----- Data to use
theorem framed_pump {l : Nat} (hl : l < 64) : framed State.rest sendFld s (s.pump l) :=
  framed_ite (.refl s) (framed_foldl _ s fun u _ => by
    split
    · exact framed_sendFlit u hl _
    · exact .refl u)

theorem framed_enqueue {l : Nat} (hl : l < 64) (die : Nat) (p : Packet) : framed State.rest sendFld s (s.enqueue die l p) :=
  (framed_of_regs rfl rfl rfl).trans (framed_pump (s.modLink _ _) hl)

theorem framed_toSelf (p : Packet) : framed State.rest sendFld s (s.toSelf p) := framed_of_regs rfl rfl rfl

/-- A route leads to one of the links that a routing entry can name. -/
theorem State.routeOf_lt {die m l : Nat} (h : s.routeOf die m = some l) : l < 64 := by
  unfold State.routeOf at h
  dsimp only at h
  split at h
  · cases h; exact bf_lt _ _ _
  · split at h
    · cases h; exact bf_lt _ _ _
    · cases h

theorem framed_tryRoute (die : Nat) (p : Packet) : framed State.rest sendFld s (s.tryRoute die p).1 := by
  unfold State.tryRoute
  split
  · exact framed_toSelf s p
  split
  · exact .refl s
  split
  · split
    · exact .refl s
    · exact framed_of_regs rfl rfl rfl
  split
  · exact framed_of_regs rfl rfl rfl
  cases hr : s.routeOf die p.dst with
  | none => exact .refl s
  | some l =>
    dsimp only
    split
    · exact framed_enqueue s (s.routeOf_lt hr) die p
    · exact .refl s

theorem framed_sendVia (die : Nat) (p : Packet) : framed State.rest sendFld s (s.sendVia die p) := by
  have htry := framed_tryRoute s die p
  unfold State.sendVia
  generalize s.tryRoute die p = r at htry ⊢
  obtain ⟨u, ok⟩ := r
  dsimp only at htry ⊢
  refine framed_ite htry (framed_ite (htry.trans (framed_of_regs rfl rfl rfl)) (framed_ite htry (framed_ite ?_ ?_)))
  · exact htry.trans (framed_toSelf u _)
  · exact htry.trans (framed_tryRoute u _ _)

theorem framed_sendPkt (p : Packet) : framed State.rest sendFld s (s.sendPkt p) := framed_sendVia s _ p

theorem framed_launchPkt (p : Packet) : framed State.rest sendFld s (s.launchPkt p) := by
  unfold State.launchPkt
  dsimp only
  refine .trans ?_ (framed_sendPkt _ _)
  split
  · exact framed_of_regs rfl rfl rfl
  · exact .refl s

theorem framed_resendPacks : framed State.rest sendFld s s.resendPacks := by
  unfold State.resendPacks
  refine .trans (framed_of_regs rfl rfl rfl) (framed_foldl _ _ fun u p => ?_)
  exact framed_ite ((framed_tryRoute u _ p).trans (framed_bump _ _ _ _)) (framed_of_regs rfl rfl rfl)

theorem framed_sendDown (t : Nat) (h : PackHdr) (data : List Byte) : framed State.rest sendFld s (s.sendDown t h data) :=
  framed_foldl _ s fun u k => by
    split
    · exact framed_launchPkt u _
    · exact .refl u

theorem framed_sendMgmt {l : Nat} (hl : l < 64) (kind status : Nat) : framed State.rest sendFld s (s.sendMgmt l kind status) :=
  framed_enqueue s hl _ _

end

end Sys2Proof.Machine
end

section
/-! What links that come up or go down leave alone (R389, R393, R405, R515). -/

namespace Sys2Proof.Machine

/-- The state without what links coming up and going down change too: degraded capacities, the step of bring-up that runs, commands that
wait, and epochs in doubt. -/
def State.linkRest (s : State) : State :=
  { s.rest with caps := [], boot := { s.boot with running := false, src := none, linkPhase := 0, joinWait := [] },
                host := { s.rest.host with waits := [] }, fab := { s.rest.fab with doubt := [] } }

/-- Fields that links coming up or going down write, where the links whose states change are in `ls`. -/
def linkFld (ls : Nat → Prop) (g : Fld) : Prop :=
  postFld g ∨ sendFld g ∨ g.addr = R.keepLeashShort ∨ (∃ k, k < 128 ∧ g = F.keepLeashScaled k) ∨ g.addr = R.bootStatus ∨ g.addr = R.bootWarn ∨
    g = F.bootPartLink ∨ (∃ l, l < 64 ∧ (g.addr = R.linkErr l ∨ g.addr = R.linkCtrl l ∨ g.addr = R.linkStat l ∧ 3 ≤ g.lo)) ∨
    (∃ l, l < 64 ∧ ls l ∧ g = F.linkStatState l) ∨ 0x200000 ≤ g.addr

/-- Nothing but what links coming up or going down change differs, and only the links of `ls` change their state. -/
abbrev linkActs (ls : Nat → Prop) : State → State → Prop := framed State.linkRest (linkFld ls)

theorem linkActs.widen {ls ms : Nat → Prop} {s w : State} (h : linkActs ls s w) (hsub : ∀ l, ls l → ms l) : linkActs ms s w :=
  framed.widen h fun g hg => by
    rcases hg with hg | hg | hg | hg | hg | hg | hg | hg | ⟨l, hl, hm, hg⟩ | hg
    · exact .inl hg
    · exact .inr (.inl hg)
    · exact .inr (.inr (.inl hg))
    · exact .inr (.inr (.inr (.inl hg)))
    · exact .inr (.inr (.inr (.inr (.inl hg))))
    · exact .inr (.inr (.inr (.inr (.inr (.inl hg)))))
    · exact .inr (.inr (.inr (.inr (.inr (.inr (.inl hg))))))
    · exact .inr (.inr (.inr (.inr (.inr (.inr (.inr (.inl hg)))))))
    · exact .inr (.inr (.inr (.inr (.inr (.inr (.inr (.inr (.inl ⟨l, hl, hsub l hm, hg⟩))))))))
    · exact .inr (.inr (.inr (.inr (.inr (.inr (.inr (.inr (.inr hg))))))))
----------
■ **Brief**
Report every line of the data above that contains the string "Machine" by copying it in full.

■ **Response area**
end Sys2Proof.Machine
namespace Sys2Proof.Machine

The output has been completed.